TAC CSEs have an arsenal of tools at their disposal that customers, and even partners, do not.  One of the most powerful is well known to anyone who has ever worked in TAC:  Topic.  Topic is an internal search engine.  It can do more now, but at the time I was in TAC, Topic could search bugs, TAC cases, and internal mailers.  If you had a weird error message or were seeing inexplicable behavior, popping the message or symptoms into Topic frequently resulted in a bug.  Failing that, it might pull up another TAC case, which would show the best troubleshooting steps to take.

Topic also searches internal mailers, the email lists used internally by Cisco employees.  TAC agents, sales people, TMEs, product managers, and engineering all exchange emails on these mailers, which are then archived.  Oftentimes a problem would show up in the mailer archives and engineering had already provided an answer.  Sometimes, if Topic failed, we would post the symptoms to the mailers in hopes engineering, a TME, or any expert would have a suggestion.  I was always careful in doing so, as if you posted something that was already answered, or asked too often, flames would be coming your way.

TAC engineers have the ability to file bugs across the Cisco product portfolio.  This is, of course, a powerful way to get engineering attention.  Customer found defects are taken very seriously, and any bug that is opened will get a development engineer (DE) assigned to it quickly.  We were judged on the quality of bugs we filed since TAC does not like to abuse the privilege and waste engineering time.  If a bug is filed for something that is not really a bug, it gets marked “J” for Junk, and you don’t want to have too many junked bugs.  That said, on one or two occasions, when I needed engineering help and the mailers weren’t working, I knowingly filed a Junk bug to get some help from engineering.  Fortunately, I filed a few real bugs that got fixed.
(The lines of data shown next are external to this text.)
/-- PROBE_TIMEOUT (R369): no answer within 20 µs. -/
def execProbeTimeout (b : BlockId) (s : State) : Out :=
  need (s.net.suspects.contains b.toNat) "the block is not being probed" (.next (s.loseBlock b.toNat none))

/-- BLOCK_LOST (R370). -/
def execBlockLost (b : BlockId) (onPort : Option PortId) (s : State) : Out := .next (s.loseBlock b.toNat onPort)

/-- PL_LOST_CLEAR (R370, R495). -/
def execPlLostClear (i : Fin 64) (v : Word) (s : State) : Out := .next (s.swWrite R.PL_LOST v.toNat 0 i.val true)

/-! ## Registers (R351, R375, R376) -/

/-- A write of `PL_TWIN_WIN`: its own lock holds base and size until the next whole-block reset (R351, R375). -/
def State.writeTwinWin (s : State) (v : Nat) : State := s.swWrite R.PL_TWIN_WIN v 6 0 (s.on F.PL_TWIN_WIN.lock 6)

/-- PL_TWIN_WIN_WRITE (R351). -/
def execPlTwinWinWrite (v : Word) (s : State) : Out := .next (s.writeTwinWin v.toNat)

/-- A write of `TOLL_RATE` stores each rate clamped to the ceiling (R376). -/
def State.writeTollRate (s : State) (p : PortId) (v : Nat) : State :=
  let ceil := s.reg R.TOLL_CEIL p.val
  let w := (List.range 5).foldl (fun n i => n + min (nbits v (12 * i + 11) (12 * i)) (nbits ceil (12 * i + 11) (12 * i)) * 2 ^ (12 * i)) 0
  s.setReg R.TOLL_RATE w p.val

/-- TOLL_RATE_WRITE (R376). -/
def execTollRateWrite (p : PortId) (v : Word) (s : State) : Out := .next (s.writeTollRate p v.toNat)

/-- PL_FEC_COUNT_READ (R14, R375). -/
def execPlFecCountRead (p : PortId) (s : State) : Out := .next (s.swRead R.PL_FEC_COUNT p.val 0).1

/-- PL_RETRY_READ (R14, R375). -/
def execPlRetryRead (p : PortId) (s : State) : Out := .next (s.swRead R.PL_RETRY p.val 0).1

/-- TOLL_COUNT_READ (R14, R376). -/
def execTollCountRead (p : PortId) (s : State) : Out := .next (s.swRead R.TOLL_COUNT p.val 0).1

end Sys2Proof.Machine
end

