-- ==== Sys2Proof/Certificates/Slice0/Obligations.lean ====
section
/-! DEFINITION. The statements for the provers: what the rules of the spec say of the block, in terms of the model. A statement in several
parts is the conjunction of the claims that it names; each claim carries its own description. -/
open Sys2Proof Sys2Proof.Machine

/-! ## The machine -/

/-- One step takes the command at the front of the queue and runs it on the rest. -/
def Obligations.StepRunsTheFrontCommand : Prop :=
  ∀ (c : Instr) (s : State), step { s with pending := c :: s.pending } = exec c s

/-- Right after reset every table is canonical, nothing waits and nothing was sent, and the log holds nothing; the registers named hold
the values that the register tables of the spec give them. -/
def Obligations.ResetIsCanonical : Prop :=
  State.reset.Canon ∧ State.reset.elog.Bounded ∧ State.reset.pending = [] ∧ State.reset.outbox = [] ∧
    State.reset.get F.AON_STATUS.stage = 0 ∧ (∀ e : EngineId, State.reset.engState e = 0) ∧ State.reset.get F.CLK_STEP.eff = 7 ∧
    (∀ w, State.reset.otp w = 0) ∧ State.reset.pins.vpmEn = false ∧ State.reset.pins.thermtrip = false

/-- Every step keeps the sparse tables canonical, memory among them (the model's own form of its tables). -/
def Claim.EveryStepKeepsTheTablesCanonical : Prop :=
  ∀ s t : State, s.Canon → step s = .next t → t.Canon

/-- A fuse only ever changes from 0 to 1, whatever the step (R499). -/
def Claim.NoStepUnblowsAFuse : Prop :=
  ∀ s t : State, step s = .next t → s.FusesKept t

/-- Only ENROLL, DEBUG, SVN_ADV and a token on the TAP blow fuses: any other command leaves the OTP as it was (R499, R504, R506, R515). -/
def Claim.OnlyRecordsBlowFuses : Prop :=
  ∀ (c : Instr) (s t : State), exec c s = .next t → t.sec.otp ≠ s.sec.otp →
    (∃ p b, c = .secEnroll p b) ∨ (∃ b, c = .secSvnAdv b) ∨ (∃ p, c = .secDebug p) ∨ ∃ r, c = .tapTokenLoad r

/-- The log's queue of 256 reports and its 64 open entries are never exceeded (R526, R527). -/
def Claim.EveryStepKeepsTheLogsBounds : Prop :=
  ∀ s t : State, s.elog.Bounded → step s = .next t → t.elog.Bounded

/-- What the block sent stays sent, free values are only drawn (the model's own counter), and a step takes exactly one command from its queue. -/
def Claim.EveryStepOnlyAddsToTheOutputs : Prop :=
  ∀ s t : State, step s = .next t → s.outbox <+: t.outbox ∧ s.drawn ≤ t.drawn ∧ t.pending = s.pending.tail

/-- A command changes no part of the state but its own, and a command of one engine changes no other engine. -/
def Obligations.EveryCommandKeepsToItsParts : Prop :=
  ∀ (c : Instr) (s t : State), exec c s = .next t → OnlyParts (partsOf c) s t ∧ t.pending = s.pending ∧ ∀ e, engineOf c = some e → OnlyEngines (· = e) s t

/-! ## Registers -/

/-- The commands that are a read of a register with fields that clear, and the register (R14). -/
def clearingRead : Instr → Option (Reg × Nat × Nat)
  | .lndCeCountRead e => some (R.LND_CE_COUNT, e.val, 0)
  | .lndUeCountRead e => some (R.LND_UE_COUNT, e.val, 0)
  | .lndPoisonRead e => some (R.LND_POISON, e.val, 0)
  | .lndRefreshRead e => some (R.LND_REFRESH, e.val, 0)
  | .sqRefetchRead k => some (R.SQ_REFETCH, k.val, 0)
  | .sqPoisonRead k => some (R.SQ_POISON, k.val, 0)
  | .bauCountsRead e => some (R.BAU_COUNTS, e.val, 0)
  | .avDiscardRead k => some (R.AV_DISCARD, k.val, 0)
  | .plFecCountRead p => some (R.PL_FEC_COUNT, p.val, 0)
  | .plRetryRead p => some (R.PL_RETRY, p.val, 0)
  | .tollCountRead p => some (R.TOLL_COUNT, p.val, 0)
  | .frCountRead p => some (R.FR_COUNT, p.val, 0)
  | .frDropRead p => some (R.FR_DROP, p.val, 0)
  | .frFecRead p => some (R.FR_FEC, p.val, 0)
  | .pwrRgDroopRead r => some (R.PWR_RG_DROOP, instOf r, 0)
  | .thmStepRead => some (R.THM_STEP, 0, 0)
  | .clkStatusRead => some (R.CLK_STATUS, 0, 0)
  | .clkStepRead => some (R.CLK_STEP, 0, 0)
  | .clkPllRead e => some (R.CLK_PLL, e.val + 1, 0)
  | .clkCanaryRead e => some (R.CLK_CANARY, e.val + 1, 0)
  | .elogCountsRead => some (R.ELOG_COUNTS, 0, 0)
  | .elogSumRead i => some (R.ELOG_SUM, 0, i.val)
  | _ => none

/-- A read clears the RC fields of its register, and changes no other bit of any register and nothing else (R14). -/
def Claim.ClearingReadsClearRcFieldsAlone : Prop :=
  ∀ (c : Instr) (r : Reg) (i j : Nat) (s : State), clearingRead c = some (r, i, j) →
    Answers c s fun t => OnlyParts [.regs] s t ∧ OnlyKeys [r.key i j] s t ∧
      ∀ b, (t.reg r i j).testBit b = ((s.reg r i j).testBit b && !r.rc.testBit b)

/-- A write at an offset that no register has, or to a unit that does not exist or is in reset, has no effect (R12, R38). -/
def Claim.WritesBesideTheRegistersHaveNoEffect : Prop :=
  ∀ (off : BitVec 32) (v : Word) (s : State),
    off.toNat % 8 ≠ 0 ∨ unitExists off.toNat = false ∨ s.unitCode off.toNat ≠ .ok ∨ assigned off.toNat = none →
      exec (.registerWrite off v) s = .next s

/-- The registers whose writes do more than store: those with commands, with limits on what is stored, or with an effect on a unit. -/
def actingRegs : List Reg :=
  [R.AON_BLOCK_ID, R.AON_BOOT, R.AON_RESET, R.AON_ENG_RST0, R.AON_ENG_RST1, R.AON_WDOG, R.AON_MEMO, R.AON_LEDGER, R.SEC_CMD, R.PWR_CTL, R.PWR_CAP,
    R.PWR_HINT, R.PWR_PMB, R.PWR_RG_CTL, R.PWR_RG_CEIL, R.THM_LIM_COMP, R.THM_LIM_MEM, R.THM_LIM_OTHER, R.THM_SUSPECT, R.THM_BROKEN, R.CLK_STEP,
    R.CLK_BTIME_ADJ, R.CLK_PLL, R.ELOG_CTL, R.ELOG_STATUS, R.GAUGE_CFG, R.GAUGE_PERIOD] ++
  [R.ENG_CTL, R.ENG_PGCMD, R.SQ_CTL, R.SQ_FLUSH, R.LND_SCRUB, R.BAU_MODE_NEXT, R.AV_MODE_NEXT, R.AV_BAR_CFG, R.AV_FLAG_SET, R.AV_FLAG_CLR,
    R.AV_EPOCH_COMMIT, R.PL_CTL, R.PL_TWIN_WIN, R.PL_TIME, R.TOLL_RATE, R.FR_CTL, R.FR_RXRING, R.FR_TXRING, R.FR_RXPTR, R.FR_TXPTR, R.FR_TXCAP,
    R.PIN_FAULT, R.PIN_GPIO]

/-- The bits of a register that a write takes: those of RW fields, and those of RWL fields while nothing locks them; the block ID's lock
locks the RWL fields of the links (R14, R351). -/
def taken (s : State) (r : Reg) (j b : Nat) : Bool := (r.rwMask j).testBit b || (r.rwl.testBit b && !s.on F.AON_BLOCK_ID.lock)
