-- ==== Sys2Proof/Laws/State.lean ====
section
/-! SUPPORT. What each update of the state does to each field: one lemma per field and update. -/
namespace Sys2Proof.Machine

variable (s : State)

@[simp] theorem State.wr_regs (key v : Nat) : (s.wr key v).regs = Tbl.set regReset s.regs key (BitVec.ofNat 64 v) := rfl
@[simp] theorem State.wr_mem (key v : Nat) : (s.wr key v).mem = s.mem := by simp only [State.wr]
@[simp] theorem State.wr_clock (key v : Nat) : (s.wr key v).clock = s.clock := by simp only [State.wr]
@[simp] theorem State.wr_pins (key v : Nat) : (s.wr key v).pins = s.pins := by simp only [State.wr]
@[simp] theorem State.wr_engines (key v : Nat) : (s.wr key v).engines = s.engines := by simp only [State.wr]
@[simp] theorem State.wr_hints (key v : Nat) : (s.wr key v).hints = s.hints := by simp only [State.wr]
@[simp] theorem State.wr_banks (key v : Nat) : (s.wr key v).banks = s.banks := by simp only [State.wr]
@[simp] theorem State.wr_marks (key v : Nat) : (s.wr key v).marks = s.marks := by simp only [State.wr]
@[simp] theorem State.wr_landq (key v : Nat) : (s.wr key v).landq = s.landq := by simp only [State.wr]
@[simp] theorem State.wr_scrubAt (key v : Nat) : (s.wr key v).scrubAt = s.scrubAt := by simp only [State.wr]
@[simp] theorem State.wr_spareRow (key v : Nat) : (s.wr key v).spareRow = s.spareRow := by simp only [State.wr]
@[simp] theorem State.wr_squares (key v : Nat) : (s.wr key v).squares = s.squares := by simp only [State.wr]
@[simp] theorem State.wr_mesh (key v : Nat) : (s.wr key v).mesh = s.mesh := by simp only [State.wr]
@[simp] theorem State.wr_parked (key v : Nat) : (s.wr key v).parked = s.parked := by simp only [State.wr]
@[simp] theorem State.wr_bars (key v : Nat) : (s.wr key v).bars = s.bars := by simp only [State.wr]
@[simp] theorem State.wr_watches (key v : Nat) : (s.wr key v).watches = s.watches := by simp only [State.wr]
@[simp] theorem State.wr_lateLogged (key v : Nat) : (s.wr key v).lateLogged = s.lateLogged := by simp only [State.wr]
@[simp] theorem State.wr_taps (key v : Nat) : (s.wr key v).taps = s.taps := by simp only [State.wr]
@[simp] theorem State.wr_margins (key v : Nat) : (s.wr key v).margins = s.margins := by simp only [State.wr]
@[simp] theorem State.wr_power (key v : Nat) : (s.wr key v).power = s.power := by simp only [State.wr]
@[simp] theorem State.wr_net (key v : Nat) : (s.wr key v).net = s.net := by simp only [State.wr]
@[simp] theorem State.wr_boot (key v : Nat) : (s.wr key v).boot = s.boot := by simp only [State.wr]
@[simp] theorem State.wr_sec (key v : Nat) : (s.wr key v).sec = s.sec := by simp only [State.wr]
@[simp] theorem State.wr_front (key v : Nat) : (s.wr key v).front = s.front := by simp only [State.wr]
@[simp] theorem State.wr_thermal (key v : Nat) : (s.wr key v).thermal = s.thermal := by simp only [State.wr]
@[simp] theorem State.wr_elog (key v : Nat) : (s.wr key v).elog = s.elog := by simp only [State.wr]
@[simp] theorem State.wr_gauges (key v : Nat) : (s.wr key v).gauges = s.gauges := by simp only [State.wr]
@[simp] theorem State.wr_outbox (key v : Nat) : (s.wr key v).outbox = s.outbox := by simp only [State.wr]
@[simp] theorem State.wr_drawn (key v : Nat) : (s.wr key v).drawn = s.drawn := by simp only [State.wr]
@[simp] theorem State.wr_pending (key v : Nat) : (s.wr key v).pending = s.pending := by simp only [State.wr]

@[simp] theorem State.put_regs (f : Field) (v i j : Nat) : (s.put f v i j).regs = Tbl.set regReset s.regs (f.reg.key i j) (BitVec.ofNat 64 (putBits (s.rd (f.reg.key i j)) f.lo f.w v)) := rfl
@[simp] theorem State.put_mem (f : Field) (v i j : Nat) : (s.put f v i j).mem = s.mem := State.wr_mem ..
@[simp] theorem State.put_clock (f : Field) (v i j : Nat) : (s.put f v i j).clock = s.clock := State.wr_clock ..
@[simp] theorem State.put_pins (f : Field) (v i j : Nat) : (s.put f v i j).pins = s.pins := State.wr_pins ..
@[simp] theorem State.put_engines (f : Field) (v i j : Nat) : (s.put f v i j).engines = s.engines := State.wr_engines ..
@[simp] theorem State.put_hints (f : Field) (v i j : Nat) : (s.put f v i j).hints = s.hints := State.wr_hints ..
@[simp] theorem State.put_banks (f : Field) (v i j : Nat) : (s.put f v i j).banks = s.banks := State.wr_banks ..
@[simp] theorem State.put_marks (f : Field) (v i j : Nat) : (s.put f v i j).marks = s.marks := State.wr_marks ..
@[simp] theorem State.put_landq (f : Field) (v i j : Nat) : (s.put f v i j).landq = s.landq := State.wr_landq ..
@[simp] theorem State.put_scrubAt (f : Field) (v i j : Nat) : (s.put f v i j).scrubAt = s.scrubAt := State.wr_scrubAt ..
@[simp] theorem State.put_spareRow (f : Field) (v i j : Nat) : (s.put f v i j).spareRow = s.spareRow := State.wr_spareRow ..
@[simp] theorem State.put_squares (f : Field) (v i j : Nat) : (s.put f v i j).squares = s.squares := State.wr_squares ..
@[simp] theorem State.put_mesh (f : Field) (v i j : Nat) : (s.put f v i j).mesh = s.mesh := State.wr_mesh ..
@[simp] theorem State.put_parked (f : Field) (v i j : Nat) : (s.put f v i j).parked = s.parked := State.wr_parked ..
@[simp] theorem State.put_bars (f : Field) (v i j : Nat) : (s.put f v i j).bars = s.bars := State.wr_bars ..
@[simp] theorem State.put_watches (f : Field) (v i j : Nat) : (s.put f v i j).watches = s.watches := State.wr_watches ..
@[simp] theorem State.put_lateLogged (f : Field) (v i j : Nat) : (s.put f v i j).lateLogged = s.lateLogged := State.wr_lateLogged ..
@[simp] theorem State.put_taps (f : Field) (v i j : Nat) : (s.put f v i j).taps = s.taps := State.wr_taps ..
@[simp] theorem State.put_margins (f : Field) (v i j : Nat) : (s.put f v i j).margins = s.margins := State.wr_margins ..
@[simp] theorem State.put_power (f : Field) (v i j : Nat) : (s.put f v i j).power = s.power := State.wr_power ..
@[simp] theorem State.put_net (f : Field) (v i j : Nat) : (s.put f v i j).net = s.net := State.wr_net ..
@[simp] theorem State.put_boot (f : Field) (v i j : Nat) : (s.put f v i j).boot = s.boot := State.wr_boot ..
@[simp] theorem State.put_sec (f : Field) (v i j : Nat) : (s.put f v i j).sec = s.sec := State.wr_sec ..
@[simp] theorem State.put_front (f : Field) (v i j : Nat) : (s.put f v i j).front = s.front := State.wr_front ..
@[simp] theorem State.put_thermal (f : Field) (v i j : Nat) : (s.put f v i j).thermal = s.thermal := State.wr_thermal ..
@[simp] theorem State.put_elog (f : Field) (v i j : Nat) : (s.put f v i j).elog = s.elog := State.wr_elog ..
@[simp] theorem State.put_gauges (f : Field) (v i j : Nat) : (s.put f v i j).gauges = s.gauges := State.wr_gauges ..
@[simp] theorem State.put_outbox (f : Field) (v i j : Nat) : (s.put f v i j).outbox = s.outbox := State.wr_outbox ..
@[simp] theorem State.put_drawn (f : Field) (v i j : Nat) : (s.put f v i j).drawn = s.drawn := State.wr_drawn ..
@[simp] theorem State.put_pending (f : Field) (v i j : Nat) : (s.put f v i j).pending = s.pending := State.wr_pending ..
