theorem execGaugePeriodWrite_moves {s₀ : State} {g : GaugeId} {v : Word} {s : State} (hp : Parts [.regs] ps) (h₀ : Moves ps es s₀ s) :
    OutMoves ps es s₀ (execGaugePeriodWrite g v s) := by
  unfold execGaugePeriodWrite
  exact (outMoves_next (State.writeGaugePeriod_moves hp h₀))

theorem State.putBit_moves {s₀ s : State} {f : Field} {i : Nat} {b : Bool} {inst idx : Nat} (hp : Parts [.regs] ps) (h₀ : Moves ps es s₀ s) :
    Moves ps es s₀ (State.putBit s f i b inst idx) := by
  unfold State.putBit
  exact (State.put_moves hp h₀)

theorem State.refreshPinIn_moves {s₀ s : State} (hp : Parts [.regs] ps) (h₀ : Moves ps es s₀ s) :
    Moves ps es s₀ (State.refreshPinIn s) := by
  unfold State.refreshPinIn
  exact (Moves.foldl _ h₀ fun _ _ h1 => (State.putBit_moves hp h1))

theorem State.judgeChatter_moves {s₀ s : State} {n : PinId} (hp : Parts [.regs, .pins, .elog] ps) (h₀ : Moves ps es s₀ s) :
    Moves ps es s₀ (State.judgeChatter s n) := by
  unfold State.judgeChatter
  exact (Moves.litE rfl (moves_ite (State.logEvent_moves (hp.s rfl) (State.putBit_moves (hp.s rfl) h₀)) h₀) (.refl _) (.refl _) (.refl _) (.refl _) (.refl _) (.refl _) (.refl _) (.refl _) (fun _ h => h) (List.prefix_refl _) (Nat.le_refl _) (fun p hn => by cases p <;> first | exact absurd (hp.m rfl) hn | (simp only [Part.Same]; done) | exact rfl))

theorem execChatterWindowEnd_moves {s₀ s : State} (hp : Parts [.regs, .pins, .elog] ps) (h₀ : Moves ps es s₀ s) :
    OutMoves ps es s₀ (execChatterWindowEnd s) := by
  unfold execChatterWindowEnd
  exact (outMoves_next (Moves.foldl _ h₀ fun _ _ h1 => (State.judgeChatter_moves hp h1)))

theorem State.pinEdge_moves {s₀ s : State} {n : PinId} (hp : Parts [.regs, .pins, .outbox] ps) (h₀ : Moves ps es s₀ s) :
    Moves ps es s₀ (State.pinEdge s n) := by
  unfold State.pinEdge
  exact (moves_ite h₀ (moves_then (moves_ite (moves_then (moves_ite (State.emit_moves (hp.s rfl) (Moves.refl _)) (Moves.refl _)) (State.putBit_moves (hp.s rfl) (Moves.refl _))) (Moves.refl _)) (Moves.litE rfl h₀ (.refl _) (.refl _) (.refl _) (.refl _) (.refl _) (.refl _) (.refl _) (.refl _) (fun _ h => h) (List.prefix_refl _) (Nat.le_refl _) (fun p hn => by cases p <;> first | exact absurd (hp.m rfl) hn | (simp only [Part.Same]; done) | exact rfl))))

theorem execInputEdge_moves {s₀ : State} {n : Fin 17} {level : Bool} {s : State} (hp : Parts [.regs, .pins, .outbox] ps) (h₀ : Moves ps es s₀ s) :
    OutMoves ps es s₀ (execInputEdge n level s) := by
  unfold execInputEdge
  exact (need_moves _ _ (outMoves_then (outMoves_dite (fun _ => (outMoves_next (State.pinEdge_moves hp (State.putBit_moves (hp.s rfl) (Moves.refl _))))) fun _ => (outMoves_ite (outMoves_next (State.put_moves (hp.s rfl) (Moves.refl _))) (outMoves_next (State.put_moves (hp.s rfl) (Moves.refl _))))) (Moves.litE rfl h₀ (.refl _) (.refl _) (.refl _) (.refl _) (.refl _) (.refl _) (.refl _) (.refl _) (fun _ h => h) (List.prefix_refl _) (Nat.le_refl _) (fun p hn => by cases p <;> first | exact absurd (hp.m rfl) hn | (simp only [Part.Same]; done) | exact rfl))))

theorem State.writePinFault_moves {s₀ s : State} {v : Nat} (hp : Parts [.regs, .pins] ps) (h₀ : Moves ps es s₀ s) :
    Moves ps es s₀ (State.writePinFault s v) := by
  unfold State.writePinFault
  exact (Moves.foldl _ (State.swWrite_moves (hp.s rfl) h₀) fun _ _ h2 => (moves_ite (State.putBit_moves (hp.s rfl) (Moves.litE rfl h2 (.refl _) (.refl _) (.refl _) (.refl _) (.refl _) (.refl _) (.refl _) (.refl _) (fun _ h => h) (List.prefix_refl _) (Nat.le_refl _) (fun p hn => by cases p <;> first | exact absurd (hp.m rfl) hn | (simp only [Part.Same]; done) | exact rfl))) h2))

theorem execPinFaultClear_moves {s₀ : State} {v : Word} {s : State} (hp : Parts [.regs, .pins] ps) (h₀ : Moves ps es s₀ s) :
    OutMoves ps es s₀ (execPinFaultClear v s) := by
  unfold execPinFaultClear
  exact (outMoves_next (State.writePinFault_moves hp h₀))

theorem execInputStuck_moves {s₀ : State} {n : PinId} {s : State} (hp : Parts [.regs, .elog] ps) (h₀ : Moves ps es s₀ s) :
    OutMoves ps es s₀ (execInputStuck n s) := by
  unfold execInputStuck
  exact (need_moves _ _ (outMoves_next (State.logEvent_moves hp (State.putBit_moves (hp.s rfl) h₀))))

theorem State.writePinGpio_moves {s₀ s : State} {v : Nat} (hp : Parts [.regs] ps) (h₀ : Moves ps es s₀ s) :
    Moves ps es s₀ (State.writePinGpio s v) := by
  unfold State.writePinGpio
  exact (State.refreshPinIn_moves hp (State.swWrite_moves hp h₀))

theorem State.noteErr_moves {s₀ s : State} {e : EngineId} {key kind : Nat} (hp : Parts [.regs] ps) (h₀ : Moves ps es s₀ s) :
    Moves ps es s₀ (State.noteErr s e key kind) := by
  unfold State.noteErr
  exact (moves_ite h₀ (State.put_moves hp (State.put_moves hp (State.put_moves hp h₀))))

theorem State.noteWord_moves {s₀ s : State} {e : EngineId} {w : Nat} (hp : Parts [.regs, .elog] ps) (h₀ : Moves ps es s₀ s) :
    Moves ps es s₀ (State.noteWord s e w) := by
  unfold State.noteWord
  exact (by (try dsimp only); split; exact (State.count_moves (hp.s rfl) h₀); exact (State.log_moves hp (State.noteErr_moves (hp.s rfl) (State.count_moves (hp.s rfl) h₀))); exact (State.log_moves hp (State.noteErr_moves (hp.s rfl) h₀)); exact h₀)

theorem State.noteWords_moves {s₀ s : State} {e : EngineId} {ws : List Nat} (hp : Parts [.regs, .elog] ps) (h₀ : Moves ps es s₀ s) :
    Moves ps es s₀ (State.noteWords s e ws) := by
  unfold State.noteWords
  exact (Moves.foldl _ (moves_ite (State.count_moves (hp.s rfl) h₀) h₀) fun _ _ h2 => (State.noteWord_moves hp h2))

theorem State.setSq_moves {s₀ s : State} {k : SquareId} {x : Square} (hp : Parts [.squares] ps) (h₀ : Moves ps es s₀ s) :
    Moves ps es s₀ (State.setSq s k x) := by
  unfold State.setSq
  exact (Moves.litE rfl h₀ (.refl _) (.refl _) (.refl _) (.refl _) (.refl _) (.refl _) (.refl _) (.refl _) (fun _ h => h) (List.prefix_refl _) (Nat.le_refl _) (fun p hn => by cases p <;> first | exact absurd (hp.m rfl) hn | (simp only [Part.Same]; done) | exact rfl))

theorem State.noteWindow_moves {s₀ s : State} {k : SquareId} {w : Nat} (hp : Parts [.regs, .squares, .elog] ps) (h₀ : Moves ps es s₀ s) :
    Moves ps es s₀ (State.noteWindow s k w) := by
  unfold State.noteWindow
  exact (moves_ite h₀ (State.log_moves (hp.s rfl) (State.setSq_moves (hp.s rfl) h₀)))

theorem State.noteRead_moves {s₀ s : State} {a n : Nat} (hp : Parts [.regs, .squares, .elog] ps) (h₀ : Moves ps es s₀ s) :
    Moves ps es s₀ (State.noteRead s a n) := by
  unfold State.noteRead
  exact (by (try dsimp only); split; exact (moves_ite h₀ (State.noteWords_moves (hp.s rfl) h₀)); exact (moves_ite h₀ (Moves.foldl _ h₀ fun _ _ h1 => (State.noteWindow_moves hp h1))); exact h₀)

theorem State.setMark_moves {s₀ s : State} {word m : Nat} (hp : Parts [.marks] ps) (h₀ : Moves ps es s₀ s) :
    Moves ps es s₀ (State.setMark s word m) := by
  unfold State.setMark
  exact (Moves.litE rfl h₀ (.refl _) (.refl _) (.refl _) (Edits.set (.refl _) _ _) (.refl _) (.refl _) (.refl _) (.refl _) (fun _ h => h) (List.prefix_refl _) (Nat.le_refl _) (fun p hn => by cases p <;> first | exact absurd (hp.m rfl) hn | (simp only [Part.Same]; done) | exact rfl))

theorem State.wordWritten_moves {s₀ s : State} {e : EngineId} {whole : List Nat} {w : Nat} (hp : Parts [.regs, .marks] ps) (h₀ : Moves ps es s₀ s) :
    Moves ps es s₀ (State.wordWritten s e whole w) := by
  unfold State.wordWritten
  exact (moves_ite (State.setMark_moves (hp.s rfl) h₀) (moves_ite (State.count_moves (hp.s rfl) (State.setMark_moves (hp.s rfl) h₀)) h₀))

theorem State.clearMarks_moves {s₀ s : State} {e : EngineId} {keys : List Nat} (hp : Parts [.regs, .marks, .squares] ps) (h₀ : Moves ps es s₀ s) :
    Moves ps es s₀ (State.clearMarks s e keys) := by
  unfold State.clearMarks
  exact (Moves.foldl _ (State.put_moves (hp.s rfl) (State.setSq_moves (hp.s rfl) h₀)) fun _ _ h2 => (State.wordWritten_moves (hp.s rfl) h2))

theorem State.setEng_moves {s₀ s : State} {e : EngineId} {x : Engine} (hp : Parts [.engines] ps) (qe : es e) (h₀ : Moves ps es s₀ s) :
    Moves ps es s₀ (State.setEng s e x) := by
  unfold State.setEng
  exact (Moves.lit rfl h₀ (.refl _) (.refl _) (.refl _) (.refl _) (.refl _) (.refl _) (.refl _) (.refl _) (fun _ h => h) (List.prefix_refl _) (Nat.le_refl _) (fun p hn => by cases p <;> first | exact absurd (hp.m rfl) hn | (simp only [Part.Same]; done) | exact rfl) (fun q hq => vget_vset_other _ _ fun h => hq (h ▸ qe)))

theorem State.modEng_moves {s₀ s : State} {e : EngineId} {f : Engine → Engine} (hp : Parts [.engines] ps) (qe : es e) (h₀ : Moves ps es s₀ s) :
    Moves ps es s₀ (State.modEng s e f) := by
  unfold State.modEng
  exact (State.setEng_moves hp qe h₀)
My team was the “routing protocols” team for HTTS, but we were a dumping ground for all sorts of cases.  RP often got crash cases, cable modem problems, and other issues, even though these weren’t strictly RP.  Even within the technical limits of RP, there is a lot of variety among cases.  Someone who knows EIGRP cold may not have a clue about MPLS.  A lot of times, when stuck on a case, we’d go find the “guy who knows that” and ask for help.  We had a number of cases on Asynchronous Transfer Mode (ATM) when I worked at TAC, which was an old WAN (more or less) protocol.  We had one guy who knew ATM, and his job was basically just to help with ATM cases.  He had a desk at the office but almost never came in, never worked a shift, and frankly I don’t know what he did all day.  But when an ATM case came in, day or night, he was on it, and I was glad we had him, since I knew little about the subject.

Some companies have NOCs with tier 1, 2, and 3 engineers, but we just had CSEs.  While we had different pay grades, TAC engineers were not tiered in HTTS.  “Take the case and get help” was the motto.  Backbone (non-HTTS) TAC had an escalation team, with some high-end CSEs who jumped in on the toughest cases.  HTTS did not, and while backbone TAC didn’t always like us pulling on their resources, at the end of the day we were all about killing cases, and a few times I had backbone escalation engineers up in my cube helping me.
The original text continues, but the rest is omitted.